И посторонился, вежливо пропуская красивую черноволосую ведьму в безупречном алом платье. Женщина не обратила на толстяка внимания, Иннокентия это не задело.
«Клуб по пригласительным билетам» не защищался такой ерундой, как замок, открыть дверь мог любой прохожий, но вряд ли у него получилось бы пройти дальше, поскольку сразу за дверью гостей поджидал плечистый охранник в чёрном костюме, такого же цвета водолазке и до блеска начищенных туфлях. Днём посетители «Отражение» не баловали, поэтому охранник развлекался, уставившись в экран смартфона, но при появлении Кросса оставил легкомысленное занятие и недружелюбно осведомился:
– К кому?
Судя по низкому лбу и кустистым, серым с проседью бровям, охранник относился к южному выводку волколаков, которых считали прекрасными, хоть и грубоватыми сторожами.
– По приглашению, – коротко отозвался Кросс.
Голос показался охраннику знакомым, он прищурился и через секунду расплылся в широкой ухмылке:
– Ты давно не появлялся в Москве, Иннокентий – не узнал.
– Богатым буду?
– Если до сих пор не стал, значит, тебе это не нужно, – философски ответил сторож.

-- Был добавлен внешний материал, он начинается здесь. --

/-! ## Coil channels and heat accounting -/

/-- The owner of a pulse, a queue place or a list place: an order or a reflex entry (02, 2.1). -/
inductive Owner where
  | order (p : Port) (tag : Byte)
  | reflex (x : ReflexNo)
  deriving DecidableEq, Repr

/-- The states of a channel (R14). -/
inductive Phase where
  | offline
  | idle
  | kick
  | hold
  | fold
  | recycle
  | faulted
  deriving DecidableEq, Repr

/-- The kind of a pulse (02, 2.1). -/
inductive PulseKind where
  | plain
  | hold
  deriving DecidableEq, Repr

/-- The causes of a pulse end (R15). -/
inductive Cause where
  | complete
  | release
  | overtime
  | openCoil
  | abort
  deriving DecidableEq, Repr

/-- The kinds of a channel fault (R29). -/
inductive FaultKind where
  | openCoil
  | overtime
  deriving DecidableEq, Repr

/-- The open check of a pulse (R28). -/
inductive OpenCheck where
  | pending
  | made
  | none
  deriving DecidableEq, Repr

/-- A profile record, with the clamped values (R17). -/
structure Profile where
  enabled : Bool
  overtimeLatches : Bool
  posting : PerPort Bool
  kickTime : Nat
  kickDraw : Nat
  holdDuty : Nat
  foldDuty : Nat
  heatFactor : Nat
  cooling : Nat
  ceiling : Nat
  recycle : Nat
  maxOn : Nat
  senseDelay : Nat
  deriving DecidableEq, Repr

/-- A pulse record (02, 2.1; R22). -/
structure Pulse where
  owner : Owner
  /-- Whether the owner is still told of this pulse (R27, R87). -/
  owned : Bool
  kind : PulseKind
  /-- The kick length K. -/
  kickLength : Nat
  /-- The moment of the grant. -/
  start : Nat
  recycleLength : Nat
  released : Bool
  /-- The latched fault and the moment at which it was latched (R29). -/
  latched : Option (FaultKind × Nat)
  openCheck : OpenCheck
  /-- The fold interval (R50). -/
  foldAt : Option Nat
  /-- The recycle interval (R27). -/
  recycleAt : Option Nat
  deriving DecidableEq, Repr

/-- A fault record (R29). -/
structure FaultRecord where
  kind : FaultKind
  time : TableTime
  source : Owner
  deriving DecidableEq, Repr

/-- A member of a channel queue (R32). -/
structure QueueMember where
  owner : Owner
  priority : Nat
  arrival : Nat
  deriving DecidableEq, Repr

/-- The state of the front of a channel queue (R37). -/
inductive Front where
  | channelWait
  | heatWait (expiry : Nat)
  | admission
  deriving DecidableEq, Repr

/-- One coil channel with its heat record. -/
structure Channel where
  profile : Profile
  phase : Phase
  pulse : Option Pulse
  fault : Option FaultRecord
  queue : List QueueMember
  front : Front
  /-- The arrival position the next arrival takes (R32). -/
  arrivals : Nat
  /-- The short-check interval (R31). -/
  shortAt : Option Nat
  heat : Nat
  /-- The moment of the last update (R38). -/
  heatAt : Nat
  /-- The effective fold duty (R40). -/
  effectiveFold : Nat
  deriving DecidableEq, Repr

/-! ## Rail admission arbiter -/

/-- A member of the admission list (04, 4.1). -/
structure Member where
  channel : Chan
  owner : Owner
  priority : Nat
  draw : Nat
  join : Nat
  deriving DecidableEq, Repr

/-- What the arbiter holds (04, 4.1). -/
structure Arbiter where
  budget : Nat
  reserve : Nat
  units : Nat
  list : List Member
  joins : Nat
  deriving DecidableEq, Repr

/-! ## Order rings, pending table, completions and chains -/

/-- The kinds of an order (05, 5.1). -/
inductive OrderKind where
  | pulse
  | train
  | hold
  deriving DecidableEq, Repr

/-- An order in its working values (R73). -/
structure Order where
  tag : Byte
  channel : Chan
  kind : OrderKind
  priority : Nat
  fraction : Nat
  count : Nat
  gap : Nat
  follow : Bool
  quiet : Bool
  due : Option TableTime
  deriving DecidableEq, Repr

/-- The statuses of a completion record (R94). -/
inductive EndStatus where
  | done
  | released
  | cancelled
  | overtime
  | channelFault
  | channelOffline
  | chainBroken
  | oversize
  | modeAbort
  | alarmAbort
  deriving DecidableEq, Repr

/-- The marks of a ring slot (R78). -/
inductive Mark where
  | cancelled
  | modeAbort
  | alarmAbort
  deriving DecidableEq, Repr

/-- A held slot of a request ring (R77, R78). -/
structure Slot where
  order : Order
  mark : Option Mark
  deriving DecidableEq, Repr

/-- Where a pending entry stands (R84). CHANNEL_WAIT, HEAT_WAIT and ADMISSION are `queued`: which of
the three it is stands in the channel (`Channel.front`). -/
inductive Stage where
  | following (predecessor : Byte)
  | scheduled (expiry : Nat)
  | queued
  | running
  | doneHeld
  deriving DecidableEq, Repr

– Может, мне просто не повезло?
– Везение – это случайность, а ты не веришь в случай.
Толстяк рассмеялся и, уже проходя внутрь, привычно осведомился:
– Здесь по-прежнему плохо кормят?
– Зато хорошо наливают.
– Проверим.
В отличие от большинства других заведений сети, главный зал «Калоши» находился не под землёй, а на первом этаже, показывая, что москвичи абсолютно уверены в своём положении. Но при этом, разумеется, в помещении царил полумрак, а вся мебель была тёмного дерева. Вдоль левой и дальней стен располагались столики, окружённые удобными диванчиками – занят оказался лишь один, угловой, – а правую стену владельцы заведения отдали под стойку, за которой, подперев голову кулаком, скучал молодой бармен. За его спиной, на самом видном месте бара, висела чёрно-белая афиша Театра Отражений. Гастроли должны были состояться не скоро, но Татум Зур любила, чтобы о ней говорили, и владельцы пошли навстречу её желанию.

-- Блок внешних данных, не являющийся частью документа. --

-- ==== Sys2Proof/Machine/Links.lean ====
section
/-!
DEFINITION. The link ports (11_link_ports_and_frame_layouts.md R163 to R167, R171, R172): the receive
buffer, the gap interval, the hold buffer, the take of a frame and the end of a reply.
-/

namespace Sys2Proof.Machine

/-- The state with one port's link changed. -/
def State.modLink (s : State) (p : Port) (f : Link → Link) : State :=
  s.modPort p fun ps => { ps with link := f ps.link }

/-- One port's link. -/
def State.link (s : State) (p : Port) : Link := (s.port p).link

/-! ## The take -/

/-- The answer to a frame: the command's, or the refusal of the first check that fails (R166). -/
def frameAnswer (p : Port) (f : Frame) (s : State) : Answer :=
  match checkFrame f with
  | .error status => .refuse status s
  | .ok c => c.answer p s

/-- The take of a frame: it is checked, the command acts and the reply is begun (R166, R167). -/
def State.takeFrame (s : State) (p : Port) (f : Frame) : State := sendReply p (frameAnswer p f s)

/-- A frame that completes is taken, held or lost, by the transmitter and the hold buffer (R165). -/
def State.frameComplete (s : State) (p : Port) (f : Frame) : State :=
  match (s.link p).sending, (s.link p).held with
  | none, _ => s.takeFrame p f
  | some _, none => s.modLink p fun l => { l with held := some f }
  | some _, some _ => s.modLink p fun l => { l with lost := true }

/-! ## Bytes and gaps -/

/-- The expected length of a partial frame: its first byte (R163). -/
def expectedLength (bytes : List Byte) : Nat := (bytes.head?.map (·.toNat)).getD 0

/-- A byte left the receive buffer not empty: the gap interval starts afresh (R164). -/
def State.receiveMore (s : State) (p : Port) (r : Receive) : State :=
  s.modLink p fun l => { l with receive := r, gapAt := some (s.now + Config.gapTicks) }

/-- The receive buffer is emptied and the gap interval abandoned (R163, R164). -/
def State.receiveDone (s : State) (p : Port) : State :=
  s.modLink p fun l => { l with receive := .empty, gapAt := none }

/-- A byte received on RXDn (R163, R164). -/
def State.takeByte (s : State) (p : Port) (b : Byte) : State :=
  match (s.link p).receive with
  | .empty =>
    if 4 ≤ b.toNat ∧ b.toNat ≤ 64 then s.receiveMore p (.part [b]) else s.receiveMore p .discarding
  | .part bytes =>
    let all := bytes ++ [b]
    if all.length = expectedLength all then (s.receiveDone p).frameComplete p (.bytes all)
    else s.receiveMore p (.part all)
  | .discarding => s.receiveMore p .discarding

/-- GAP_EXPIRY: a partial frame is lost; the bytes dropped in DISCARDING complete as a bad frame
(R164). -/
def State.takeGap (s : State) (p : Port) : State :=
  if s.expired (s.link p).gapAt then
    match (s.link p).receive with
    | .empty => s.receiveDone p
    | .part _ => (s.receiveDone p).modLink p fun l => { l with lost := true }
    | .discarding => (s.receiveDone p).frameComplete p .discarded
  else s

/-! ## The end of a reply -/

/-- The transmitter becomes idle; then an awaiting reset takes effect, or a held frame is taken (R167,
R171, R172). -/
def State.afterReply (s : State) (p : Port) : State :=
  let s1 := s.modLink p fun l => { l with sending := none }
  match (s.link p).awaiting with
  | some .port => s1.portReset p
  | some .table => s1.tableReset
  | none =>
    match (s.link p).held with
    | some f => (s1.modLink p fun l => { l with held := none }).takeFrame p f
    | none => s1

/-- REPLY_END: nothing while no reply is being sent. -/
def State.takeReplyEnd (s : State) (p : Port) : State :=
  match (s.link p).sending with
  | some _ => s.afterReply p
  | none => s

/-- The replies owed on a port are sent to their ends: the present one, and that of a held frame. -/
def State.finishReplies (s : State) (p : Port) : State := (s.takeReplyEnd p).takeReplyEnd p

/-! ## A command row -/

/-- The row of a command of a port stands for the take of a frame that carries it. No frame is taken
while a reply is being sent, so the replies owed on the port end first (R165, R167; assumption 4). -/
def commandRow (p : Port) (answer : State → Answer) (s : State) : State :=
  sendReply p (answer (s.finishReplies p))

end Sys2Proof.Machine
end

Иннокентий взгромоздился на высокий табурет, устроился, свесив во все стороны части большого тела, и лишь после этого бармен негромко поинтересовался:
– Возможно, на диване вам будет удобнее?
– Будет, – не стал спорить Кросс. – Но ведь ты туда не пойдёшь?
– Не пойду.
– Тогда я потерплю.
– Хотите поговорить? – понял бармен.
– Да.
– Иннокентий, если не ошибаюсь?
– А вот я тебя не помню, – усмехнулся толстяк. – Хотя память на лица у меня абсолютная.

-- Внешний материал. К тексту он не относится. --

-- ==== Sys2Proof/Machine/Clock.lean ====
section
/-!
DEFINITION. The advance of the table clock (01_table_time.md R1) and the events that are decided by its
present value. An event of this value that the queue of commands has not named is taken before the
clock leaves the value; several of them are taken in an order that is a free value (assumption 3).
-/

namespace Sys2Proof.Machine

/-! ## The events outstanding at a value of the clock -/

/-- An event decided by the present value of the clock and not yet taken. -/
inductive Due where
  | gap (p : Port)
  | debounce (n : SwitchNo)
  | comparator (p : Port)
  | lapse (p : Port)
  | dueTime (p : Port) (tag : Byte)
  | kickEnd (c : Chan)
  | senseDelay (c : Chan)
  | maxOn (c : Chan)
  | fold (c : Chan)
  | recycle (c : Chan)
  | cooling (c : Chan)
  | shortCheck (c : Chan)
  | settle
  | railLoss
  | lampPhase (r : Rate)
  | coolDown (l : LampNo)
  | inrush (l : LampNo)
  | lateShort (c : Chan)
  | lateRailLoss
  deriving DecidableEq, Repr

/-- Whether a lamp that blinks at a rate does not have the drive level of the present table time
(R147). -/
def State.phaseDue (s : State) (r : Rate) : Bool :=
  s.lampUnit.lamps.toList.any fun lamp =>
    lamp.blinksAt s.control.mode r && lamp.drive != lamp.driveLevel s.control.mode s.time

/-- The outstanding events of one channel. -/
def State.channelDue (s : State) (c : Chan) : List Due :=
  let ch := s.chan c
  (if kickEndDue s.now ch then [.kickEnd c] else [])
    ++ (if senseDelayDue s.now ch then [.senseDelay c] else [])
    ++ (if maxOnDue s.now ch then [.maxOn c] else [])
    ++ (if foldDue s ch then [.fold c] else [])
    ++ (if recycleDue s ch then [.recycle c] else [])
    ++ (if coolingDue s.now ch then [.cooling c] else [])
    ++ (if s.expired ch.shortAt then [.shortCheck c] else [])

/-- The outstanding events of one port. -/
def State.portDue (s : State) (p : Port) : List Due :=
  (if s.expired (s.link p).gapAt then [.gap p] else [])
    ++ (if s.comparatorDue p then [.comparator p] else [])
    ++ (if s.lapseDue p then [.lapse p] else [])

/-- The outstanding events of one lamp. -/
def State.lampDue (s : State) (l : LampNo) : List Due :=
  (if s.expired (s.lamp l).coolAt then [.coolDown l] else [])
    ++ (if s.expired (s.lamp l).slotAt then [.inrush l] else [])

/-- The outstanding events of the mode controller. -/
def State.controlDue (s : State) : List Due :=
  (if s.settleDue then [.settle] else [])
    ++ (if s.expired s.control.railLossAt then [.railLoss] else [])
    ++ s.control.lateShorts.map .lateShort
    ++ (if s.control.lateRailLoss then [.lateRailLoss] else [])

/-- Every event outstanding at the present value of the clock. -/
def State.dueList (s : State) : List Due :=
  Port.all.flatMap s.portDue
    ++ ((allFin 32).filter fun n => s.expired (s.switchAt n).debounceAt).map .debounce
    ++ (s.table.filter fun e => s.dueTimeDue e.port e.order.tag).map (fun e => .dueTime e.port e.order.tag)
    ++ (allFin 24).flatMap s.channelDue
    ++ s.controlDue
    ++ ((allFin 4).filter s.phaseDue).map .lampPhase
    ++ (allFin 40).flatMap s.lampDue

/-! ## Taking them -/

/-- One more free choice made. -/
def State.choose (s : State) : State := { s with free := s.free + 1 }

/-- The checks left over by an entry to ALARM are abandoned (R139). -/
def State.dropLate (s : State) : State :=
  { s with control := { s.control with lateShorts := [], lateRailLoss := false } }

/-- A short check that expired as ALARM was entered is taken or abandoned, as a free value says (R139). -/
def State.lateShort (s : State) (c : Chan) : State :=
  if Config.takesLateCheck s.free then s.choose.takeShortCheck c
  else
    { s.choose with
      control := { s.control with lateShorts := s.control.lateShorts.filter (· != c) } }

/-- The same of the rail-loss interval (R139). -/
def State.lateRailLoss (s : State) : State :=
  if Config.takesLateCheck s.free then s.choose.takeRailLoss
  else { s.choose with control := { s.control with lateRailLoss := false } }

/-- An outstanding event taken by its owning block. -/
def Due.take (e : Due) (s : State) : State :=
  match e with
  | .gap p => s.takeGap p
  | .debounce n => s.takeDebounce n
  | .comparator p => s.takeComparator p
  | .lapse p => s.takeLapse p
  | .dueTime p tag => s.takeDueTime p tag
  | .kickEnd c => s.takeKickEnd c
  | .senseDelay c => s.takeSenseDelay c
  | .maxOn c => s.takeMaxOn c
  | .fold c => s.takeFold c
  | .recycle c => s.takeRecycle c
  | .cooling c => s.takeCooling c
  | .shortCheck c => s.takeShortCheck c
  | .settle => s.takeSettle
  | .railLoss => s.takeRailLoss
  | .lampPhase r => s.takeLampPhase r
  | .coolDown l => s.takeCoolDown l
  | .inrush l => s.takeInrush l
  | .lateShort c => s.lateShort c
  | .lateRailLoss => s.lateRailLoss

/-- One outstanding event is taken: the only one, or the one a free value picks. -/
def State.takeOneDue (s : State) : State :=
  match s.dueList with
  | [] => s
  | [e] => e.take s
  | e :: es => ((e :: es).getD (Config.pickDue s.free % (es.length + 1)) e).take s.choose

/-- At most n outstanding events are taken. -/
def takeDues : Nat → State → State
  | 0, s => s
  | n + 1, s => takeDues n s.takeOneDue

/-- Every event outstanding at the present value of the clock is taken. -/
def State.settleValue (s : State) : State := takeDues s.dueList.length s

/-- The clock takes its next value (R1). -/
def State.tick (s : State) : State := { s.dropLate with now := s.now + 1 }

/-- TABLE_CLOCK_ADVANCE (R1). -/
def State.advance (s : State) : State := s.settleValue.tick

/-! ## The end of an event -/

/-- An event of a part whose supply is in range, with the ATTN lines decided at its end (R158); without
supply the part does nothing (R173). -/
def event (act : State → State) (s : State) : Host.Outcome State Fault Refusal :=
  if s.powered then .next (act s).decideLines else .next s

/-! ## The rows of the clock -/

/-- TABLE_CLOCK_ADVANCE (R1). -/
def execTableClockAdvance (s : State) : Host.Outcome State Fault Refusal := event State.advance s

/-- COMPARATOR_MATCH (R10). -/
def execComparatorMatch (p : Port) (s : State) : Host.Outcome State Fault Refusal :=
  event (State.takeComparator · p) s

/-- COMPARATOR_LAPSE (R10). -/
def execComparatorLapse (p : Port) (s : State) : Host.Outcome State Fault Refusal :=
  event (State.takeLapse · p) s

end Sys2Proof.Machine
end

– Хорошо запоминаете изображения?
– Обладаю развитым мозгом, – язвительно объяснил Кросс. – Раньше здесь работал Игнат, где он?
– Умер, – коротко ответил бармен.
– Жаль.
– Он не мучился.
– Приятно слышать.
– Я получил место.
– Поздравляю.
– Меня зовут Стефан.
– Степан? – переспросил толстяк.
– Стефан, – повторил бармен.
Иннокентий покивал, словно говоря: «Ничего другого я от тебя, дружок, и не ожидал», и продолжил расспросы:
– Я не вижу Учётчицу.
– Старая умерла, новая пока не явилась.
– У вас умирает много народу, – заметил Иннокентий. – А ведь Москва всегда казалась на редкость здоровым городом.
– Здоровые города стали ещё большей редкостью, чем раньше, – спокойно произнёс Стефан.
– Прекрасный ответ, – одобрил толстяк. – Ты будешь отличным барменом.
– Спасибо, – кивнул молодой человек. – Могу я узнать, кого вы ищете?
– У меня нет под рукой фотографии.
На самом деле фотография лежала во внутреннем кармане пиджака, но Иннокентий не настолько доверял новому бармену, чтобы рассказывать о цели своего визита в Москву. Особенное подозрение толстяка вызвало отсутствие Учётчицы, не смерть предыдущей – эта неприятность способна произойти с кем угодно, даже с бессмертными принципалами, – а тот факт, что не появилась новая. Отсутствие Учётчицы стало для Кросса косвенным доказательством того, что его цель находится в Москве, и заставило осторожничать.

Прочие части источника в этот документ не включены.